### Dataset content ###

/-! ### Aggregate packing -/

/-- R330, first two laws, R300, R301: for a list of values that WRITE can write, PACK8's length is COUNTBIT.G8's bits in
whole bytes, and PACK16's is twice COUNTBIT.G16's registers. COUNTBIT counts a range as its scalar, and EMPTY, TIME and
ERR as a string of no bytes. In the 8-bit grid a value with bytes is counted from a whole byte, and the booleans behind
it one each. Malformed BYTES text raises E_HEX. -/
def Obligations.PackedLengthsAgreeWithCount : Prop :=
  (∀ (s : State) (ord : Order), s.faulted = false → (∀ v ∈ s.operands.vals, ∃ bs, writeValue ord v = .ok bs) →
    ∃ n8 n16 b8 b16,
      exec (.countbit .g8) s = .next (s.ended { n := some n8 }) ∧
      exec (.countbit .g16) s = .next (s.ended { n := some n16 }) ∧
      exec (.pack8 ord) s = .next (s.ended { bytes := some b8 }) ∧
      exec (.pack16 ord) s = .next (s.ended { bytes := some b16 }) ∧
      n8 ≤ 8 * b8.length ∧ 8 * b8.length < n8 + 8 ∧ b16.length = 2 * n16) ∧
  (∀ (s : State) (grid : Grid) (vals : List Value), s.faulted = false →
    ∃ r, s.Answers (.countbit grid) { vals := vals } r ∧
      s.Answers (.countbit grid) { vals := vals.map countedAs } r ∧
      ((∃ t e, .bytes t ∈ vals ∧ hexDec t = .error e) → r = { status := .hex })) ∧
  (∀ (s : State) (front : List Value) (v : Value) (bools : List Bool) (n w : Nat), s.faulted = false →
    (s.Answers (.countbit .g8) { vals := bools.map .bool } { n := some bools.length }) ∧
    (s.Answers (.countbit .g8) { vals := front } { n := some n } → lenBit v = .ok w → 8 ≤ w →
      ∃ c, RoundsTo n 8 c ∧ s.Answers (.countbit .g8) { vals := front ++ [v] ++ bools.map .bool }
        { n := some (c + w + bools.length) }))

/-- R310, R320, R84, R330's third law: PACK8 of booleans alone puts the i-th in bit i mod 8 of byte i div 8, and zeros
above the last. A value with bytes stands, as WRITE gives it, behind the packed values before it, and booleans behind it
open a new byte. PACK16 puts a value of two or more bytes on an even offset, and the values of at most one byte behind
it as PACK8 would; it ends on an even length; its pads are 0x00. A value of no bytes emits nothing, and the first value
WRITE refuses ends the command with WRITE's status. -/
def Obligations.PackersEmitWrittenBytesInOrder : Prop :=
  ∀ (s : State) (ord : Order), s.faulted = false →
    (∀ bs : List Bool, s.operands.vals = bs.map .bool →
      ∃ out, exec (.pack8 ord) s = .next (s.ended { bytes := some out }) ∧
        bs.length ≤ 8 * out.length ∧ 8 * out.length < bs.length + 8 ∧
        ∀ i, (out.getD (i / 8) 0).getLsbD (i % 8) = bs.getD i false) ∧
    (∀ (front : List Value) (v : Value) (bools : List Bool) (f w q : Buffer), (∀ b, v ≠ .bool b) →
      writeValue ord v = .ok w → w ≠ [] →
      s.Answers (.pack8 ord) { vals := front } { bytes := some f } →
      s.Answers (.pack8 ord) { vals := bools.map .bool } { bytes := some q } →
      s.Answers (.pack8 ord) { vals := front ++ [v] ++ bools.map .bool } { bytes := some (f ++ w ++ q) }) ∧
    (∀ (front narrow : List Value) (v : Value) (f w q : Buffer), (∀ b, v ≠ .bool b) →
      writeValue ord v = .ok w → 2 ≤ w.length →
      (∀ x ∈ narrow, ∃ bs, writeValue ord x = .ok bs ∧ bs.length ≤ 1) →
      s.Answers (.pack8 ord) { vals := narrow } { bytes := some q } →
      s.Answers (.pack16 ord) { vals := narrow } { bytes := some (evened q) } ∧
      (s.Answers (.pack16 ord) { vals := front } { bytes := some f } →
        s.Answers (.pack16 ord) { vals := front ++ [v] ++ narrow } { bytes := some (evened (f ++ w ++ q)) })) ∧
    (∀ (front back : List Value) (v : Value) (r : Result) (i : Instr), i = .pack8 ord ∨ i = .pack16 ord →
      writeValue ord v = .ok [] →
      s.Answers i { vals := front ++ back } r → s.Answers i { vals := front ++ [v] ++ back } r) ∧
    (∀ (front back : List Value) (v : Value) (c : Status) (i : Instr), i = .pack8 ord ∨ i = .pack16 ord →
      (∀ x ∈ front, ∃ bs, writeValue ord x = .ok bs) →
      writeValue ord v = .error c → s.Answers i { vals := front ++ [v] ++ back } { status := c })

###

> _Instructions to follow_: Go through the entries and return each line where the word "State" appears.

> _Answer for this exercise_:
  (∀ (s : State) (ord : Order), s.faulted = false → (∀ v ∈ s.operands.vals, ∃ bs, writeValue ord v = .ok bs) →
  (∀ (s : State) (grid : Grid) (vals : List Value), s.faulted = false →
  (∀ (s : State) (front : List Value) (v : Value) (bools : List Bool) (n w : Nat), s.faulted = false →
  ∀ (s : State) (ord : Order), s.faulted = false →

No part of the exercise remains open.